» What you should do
Starting with the first line and ending with the one that holds "is unchanged. -/", retype the entries exactly.

══ Data records ══

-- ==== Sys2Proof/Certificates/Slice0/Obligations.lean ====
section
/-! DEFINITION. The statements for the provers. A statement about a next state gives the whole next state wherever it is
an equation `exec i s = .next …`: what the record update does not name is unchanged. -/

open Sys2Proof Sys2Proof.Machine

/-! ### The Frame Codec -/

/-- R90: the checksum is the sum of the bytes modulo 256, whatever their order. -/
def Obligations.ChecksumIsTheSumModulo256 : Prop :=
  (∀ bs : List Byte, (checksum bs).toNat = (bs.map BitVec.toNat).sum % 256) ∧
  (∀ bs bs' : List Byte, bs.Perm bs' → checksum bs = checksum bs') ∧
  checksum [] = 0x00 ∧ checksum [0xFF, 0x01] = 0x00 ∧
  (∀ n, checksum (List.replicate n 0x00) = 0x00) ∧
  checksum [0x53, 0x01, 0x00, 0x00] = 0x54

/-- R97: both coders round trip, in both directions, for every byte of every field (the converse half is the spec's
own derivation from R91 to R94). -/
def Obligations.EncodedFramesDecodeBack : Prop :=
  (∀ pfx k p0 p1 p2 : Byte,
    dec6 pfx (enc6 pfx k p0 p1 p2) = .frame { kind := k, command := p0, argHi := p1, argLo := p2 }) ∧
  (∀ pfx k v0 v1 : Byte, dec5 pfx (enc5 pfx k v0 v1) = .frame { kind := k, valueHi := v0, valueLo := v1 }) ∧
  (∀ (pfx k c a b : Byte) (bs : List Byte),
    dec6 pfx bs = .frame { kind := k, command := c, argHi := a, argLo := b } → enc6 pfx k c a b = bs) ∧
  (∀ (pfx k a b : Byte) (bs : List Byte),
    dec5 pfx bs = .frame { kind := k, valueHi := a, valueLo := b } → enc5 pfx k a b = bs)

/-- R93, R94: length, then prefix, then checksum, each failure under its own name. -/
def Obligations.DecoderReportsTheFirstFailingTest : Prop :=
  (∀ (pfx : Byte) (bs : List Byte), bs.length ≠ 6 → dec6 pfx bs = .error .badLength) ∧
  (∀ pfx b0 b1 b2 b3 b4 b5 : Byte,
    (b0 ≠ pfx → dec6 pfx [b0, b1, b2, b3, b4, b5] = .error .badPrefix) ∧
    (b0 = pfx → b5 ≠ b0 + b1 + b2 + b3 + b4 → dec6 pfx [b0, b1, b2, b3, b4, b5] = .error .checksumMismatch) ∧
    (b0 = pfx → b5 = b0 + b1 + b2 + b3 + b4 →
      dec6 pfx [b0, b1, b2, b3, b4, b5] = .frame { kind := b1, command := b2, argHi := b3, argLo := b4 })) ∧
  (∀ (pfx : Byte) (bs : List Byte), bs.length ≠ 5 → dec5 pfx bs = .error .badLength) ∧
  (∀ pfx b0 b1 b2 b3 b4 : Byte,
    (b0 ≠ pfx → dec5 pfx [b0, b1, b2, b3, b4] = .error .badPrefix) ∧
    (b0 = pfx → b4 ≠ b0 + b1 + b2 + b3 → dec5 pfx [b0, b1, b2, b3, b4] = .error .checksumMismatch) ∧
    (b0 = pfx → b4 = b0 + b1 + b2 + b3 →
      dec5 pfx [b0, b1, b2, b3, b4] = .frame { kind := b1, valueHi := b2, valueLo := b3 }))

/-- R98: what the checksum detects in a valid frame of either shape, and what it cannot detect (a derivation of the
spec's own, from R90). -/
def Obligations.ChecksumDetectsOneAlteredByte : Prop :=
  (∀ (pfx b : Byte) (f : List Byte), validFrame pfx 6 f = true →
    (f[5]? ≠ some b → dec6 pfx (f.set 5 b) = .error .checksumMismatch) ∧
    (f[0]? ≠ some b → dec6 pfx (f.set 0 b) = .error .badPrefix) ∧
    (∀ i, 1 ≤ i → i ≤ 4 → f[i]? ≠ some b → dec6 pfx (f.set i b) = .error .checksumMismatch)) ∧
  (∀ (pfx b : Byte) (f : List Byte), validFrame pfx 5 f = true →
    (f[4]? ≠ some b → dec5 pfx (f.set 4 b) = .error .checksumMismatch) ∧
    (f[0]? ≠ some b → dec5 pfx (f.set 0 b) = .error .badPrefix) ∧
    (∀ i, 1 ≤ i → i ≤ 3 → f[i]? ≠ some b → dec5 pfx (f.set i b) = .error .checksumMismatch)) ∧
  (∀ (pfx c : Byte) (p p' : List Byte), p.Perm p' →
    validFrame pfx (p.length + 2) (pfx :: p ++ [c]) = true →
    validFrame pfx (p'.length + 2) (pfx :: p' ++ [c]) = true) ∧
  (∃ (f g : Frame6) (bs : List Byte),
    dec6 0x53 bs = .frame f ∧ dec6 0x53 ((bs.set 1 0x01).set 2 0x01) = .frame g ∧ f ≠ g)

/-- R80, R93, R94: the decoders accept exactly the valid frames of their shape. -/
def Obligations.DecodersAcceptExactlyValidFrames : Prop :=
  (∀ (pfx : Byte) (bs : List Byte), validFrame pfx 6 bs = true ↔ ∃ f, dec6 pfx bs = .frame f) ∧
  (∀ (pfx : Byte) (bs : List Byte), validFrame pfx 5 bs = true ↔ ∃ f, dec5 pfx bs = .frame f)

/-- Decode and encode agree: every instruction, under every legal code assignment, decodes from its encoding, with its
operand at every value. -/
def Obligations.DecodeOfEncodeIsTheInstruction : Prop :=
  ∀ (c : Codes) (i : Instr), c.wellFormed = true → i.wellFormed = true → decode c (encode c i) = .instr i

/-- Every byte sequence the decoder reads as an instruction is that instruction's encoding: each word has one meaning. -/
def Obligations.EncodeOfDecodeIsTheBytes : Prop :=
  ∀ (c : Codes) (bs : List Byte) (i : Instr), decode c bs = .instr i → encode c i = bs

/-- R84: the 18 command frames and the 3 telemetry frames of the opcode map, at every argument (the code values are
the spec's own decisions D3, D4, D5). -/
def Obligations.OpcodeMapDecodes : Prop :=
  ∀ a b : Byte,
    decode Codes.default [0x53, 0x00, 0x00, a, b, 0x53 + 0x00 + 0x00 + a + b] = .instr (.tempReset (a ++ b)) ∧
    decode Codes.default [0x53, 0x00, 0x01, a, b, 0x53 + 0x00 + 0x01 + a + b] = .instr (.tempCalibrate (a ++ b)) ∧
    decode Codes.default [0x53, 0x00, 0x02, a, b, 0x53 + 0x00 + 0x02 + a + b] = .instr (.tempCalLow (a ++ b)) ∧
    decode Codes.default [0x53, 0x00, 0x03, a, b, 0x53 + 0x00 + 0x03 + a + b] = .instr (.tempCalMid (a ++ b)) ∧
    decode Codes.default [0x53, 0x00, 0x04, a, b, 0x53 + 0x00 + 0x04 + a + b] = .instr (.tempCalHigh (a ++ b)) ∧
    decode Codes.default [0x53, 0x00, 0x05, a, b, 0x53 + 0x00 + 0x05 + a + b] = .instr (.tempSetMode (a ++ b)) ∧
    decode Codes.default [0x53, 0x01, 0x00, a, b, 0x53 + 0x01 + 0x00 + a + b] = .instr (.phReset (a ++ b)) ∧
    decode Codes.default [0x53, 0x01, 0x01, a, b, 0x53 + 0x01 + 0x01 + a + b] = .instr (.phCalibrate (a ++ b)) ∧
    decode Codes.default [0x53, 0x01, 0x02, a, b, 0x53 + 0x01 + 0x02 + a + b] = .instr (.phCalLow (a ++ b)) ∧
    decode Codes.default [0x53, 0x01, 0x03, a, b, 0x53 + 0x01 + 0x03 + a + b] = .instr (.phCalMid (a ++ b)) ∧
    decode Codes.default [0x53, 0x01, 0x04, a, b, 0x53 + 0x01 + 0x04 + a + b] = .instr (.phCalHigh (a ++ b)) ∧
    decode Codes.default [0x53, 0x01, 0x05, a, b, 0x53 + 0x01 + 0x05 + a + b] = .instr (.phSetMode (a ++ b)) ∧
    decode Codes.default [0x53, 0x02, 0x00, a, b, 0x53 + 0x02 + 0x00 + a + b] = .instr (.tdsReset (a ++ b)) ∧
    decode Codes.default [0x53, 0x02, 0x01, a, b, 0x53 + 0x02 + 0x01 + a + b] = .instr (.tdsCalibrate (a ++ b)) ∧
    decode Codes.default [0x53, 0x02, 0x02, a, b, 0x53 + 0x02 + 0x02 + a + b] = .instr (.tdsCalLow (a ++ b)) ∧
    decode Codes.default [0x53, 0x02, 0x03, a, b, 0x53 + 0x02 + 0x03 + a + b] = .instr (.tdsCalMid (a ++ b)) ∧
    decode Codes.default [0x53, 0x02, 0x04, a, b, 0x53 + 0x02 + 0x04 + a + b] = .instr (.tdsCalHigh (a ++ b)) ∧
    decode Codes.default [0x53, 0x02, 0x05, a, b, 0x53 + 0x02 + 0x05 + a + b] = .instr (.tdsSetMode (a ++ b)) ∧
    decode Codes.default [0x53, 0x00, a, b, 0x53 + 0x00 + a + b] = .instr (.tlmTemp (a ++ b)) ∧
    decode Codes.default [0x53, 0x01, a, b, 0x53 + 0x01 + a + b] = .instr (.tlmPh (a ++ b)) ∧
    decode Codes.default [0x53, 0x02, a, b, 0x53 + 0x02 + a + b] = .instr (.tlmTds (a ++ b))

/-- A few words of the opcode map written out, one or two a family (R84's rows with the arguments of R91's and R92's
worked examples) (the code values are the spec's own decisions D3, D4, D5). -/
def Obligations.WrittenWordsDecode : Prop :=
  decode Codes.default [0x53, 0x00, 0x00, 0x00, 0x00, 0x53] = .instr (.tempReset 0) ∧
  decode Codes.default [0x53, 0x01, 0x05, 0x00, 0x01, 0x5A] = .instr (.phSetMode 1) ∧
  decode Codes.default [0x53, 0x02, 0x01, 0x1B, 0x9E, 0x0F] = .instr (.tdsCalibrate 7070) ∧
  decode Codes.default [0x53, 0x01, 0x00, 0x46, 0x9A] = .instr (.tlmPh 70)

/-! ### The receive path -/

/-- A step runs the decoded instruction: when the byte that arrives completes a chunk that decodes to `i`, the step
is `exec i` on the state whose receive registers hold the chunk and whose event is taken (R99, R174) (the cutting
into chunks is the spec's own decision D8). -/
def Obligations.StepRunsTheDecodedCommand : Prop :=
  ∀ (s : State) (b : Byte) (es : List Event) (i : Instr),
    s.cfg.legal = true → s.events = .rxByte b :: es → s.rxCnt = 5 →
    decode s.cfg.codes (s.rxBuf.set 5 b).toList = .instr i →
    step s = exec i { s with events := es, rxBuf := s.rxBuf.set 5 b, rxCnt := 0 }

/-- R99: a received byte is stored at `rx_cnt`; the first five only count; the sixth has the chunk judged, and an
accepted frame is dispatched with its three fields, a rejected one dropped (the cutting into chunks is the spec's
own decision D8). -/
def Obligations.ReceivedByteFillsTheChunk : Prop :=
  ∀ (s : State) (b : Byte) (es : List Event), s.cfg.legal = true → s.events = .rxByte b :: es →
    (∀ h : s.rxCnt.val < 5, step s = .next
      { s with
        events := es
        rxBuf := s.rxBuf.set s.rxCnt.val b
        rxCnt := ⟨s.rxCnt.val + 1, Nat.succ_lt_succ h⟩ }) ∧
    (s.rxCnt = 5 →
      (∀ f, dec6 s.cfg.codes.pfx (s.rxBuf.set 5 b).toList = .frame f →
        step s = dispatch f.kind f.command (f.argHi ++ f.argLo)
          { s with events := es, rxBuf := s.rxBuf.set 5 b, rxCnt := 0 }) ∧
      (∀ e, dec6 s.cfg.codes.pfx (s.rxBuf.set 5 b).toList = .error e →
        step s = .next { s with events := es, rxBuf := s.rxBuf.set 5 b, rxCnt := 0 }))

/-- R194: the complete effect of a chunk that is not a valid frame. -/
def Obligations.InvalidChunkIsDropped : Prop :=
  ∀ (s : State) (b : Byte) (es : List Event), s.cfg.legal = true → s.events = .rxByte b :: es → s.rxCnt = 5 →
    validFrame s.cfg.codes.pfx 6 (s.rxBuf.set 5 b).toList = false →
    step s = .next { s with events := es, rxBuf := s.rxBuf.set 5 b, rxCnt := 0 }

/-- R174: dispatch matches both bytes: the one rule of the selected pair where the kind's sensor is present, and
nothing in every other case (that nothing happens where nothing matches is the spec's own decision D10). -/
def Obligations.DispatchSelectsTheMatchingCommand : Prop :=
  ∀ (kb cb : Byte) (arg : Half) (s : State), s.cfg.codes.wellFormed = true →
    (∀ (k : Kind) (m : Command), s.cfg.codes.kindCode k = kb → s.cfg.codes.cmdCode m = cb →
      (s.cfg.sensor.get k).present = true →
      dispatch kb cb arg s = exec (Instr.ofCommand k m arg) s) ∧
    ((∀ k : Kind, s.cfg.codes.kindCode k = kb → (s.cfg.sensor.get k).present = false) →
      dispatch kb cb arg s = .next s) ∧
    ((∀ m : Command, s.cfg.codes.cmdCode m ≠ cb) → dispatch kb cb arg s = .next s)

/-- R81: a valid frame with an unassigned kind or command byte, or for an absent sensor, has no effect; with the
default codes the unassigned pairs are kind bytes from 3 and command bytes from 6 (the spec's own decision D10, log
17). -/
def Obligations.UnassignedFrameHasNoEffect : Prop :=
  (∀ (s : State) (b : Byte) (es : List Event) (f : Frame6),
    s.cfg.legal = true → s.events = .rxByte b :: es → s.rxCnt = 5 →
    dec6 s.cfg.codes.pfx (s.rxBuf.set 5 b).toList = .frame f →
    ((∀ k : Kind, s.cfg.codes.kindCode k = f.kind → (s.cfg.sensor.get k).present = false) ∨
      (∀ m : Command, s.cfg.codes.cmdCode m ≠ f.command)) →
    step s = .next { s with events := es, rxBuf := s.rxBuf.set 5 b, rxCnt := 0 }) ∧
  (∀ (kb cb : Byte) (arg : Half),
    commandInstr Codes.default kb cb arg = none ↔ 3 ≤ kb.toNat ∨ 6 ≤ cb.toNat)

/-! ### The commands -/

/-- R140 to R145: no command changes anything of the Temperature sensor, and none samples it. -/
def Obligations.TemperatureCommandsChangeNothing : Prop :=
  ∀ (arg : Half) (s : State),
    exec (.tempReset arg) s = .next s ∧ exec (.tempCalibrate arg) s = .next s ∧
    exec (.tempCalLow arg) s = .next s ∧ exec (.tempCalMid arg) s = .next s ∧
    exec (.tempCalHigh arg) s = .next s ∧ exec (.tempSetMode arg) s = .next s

═══

» Result of the task
-- ==== Sys2Proof/Certificates/Slice0/Obligations.lean ====
section
/-! DEFINITION. The statements for the provers. A statement about a next state gives the whole next state wherever it is
an equation `exec i s = .next …`: what the record update does not name is unchanged. -/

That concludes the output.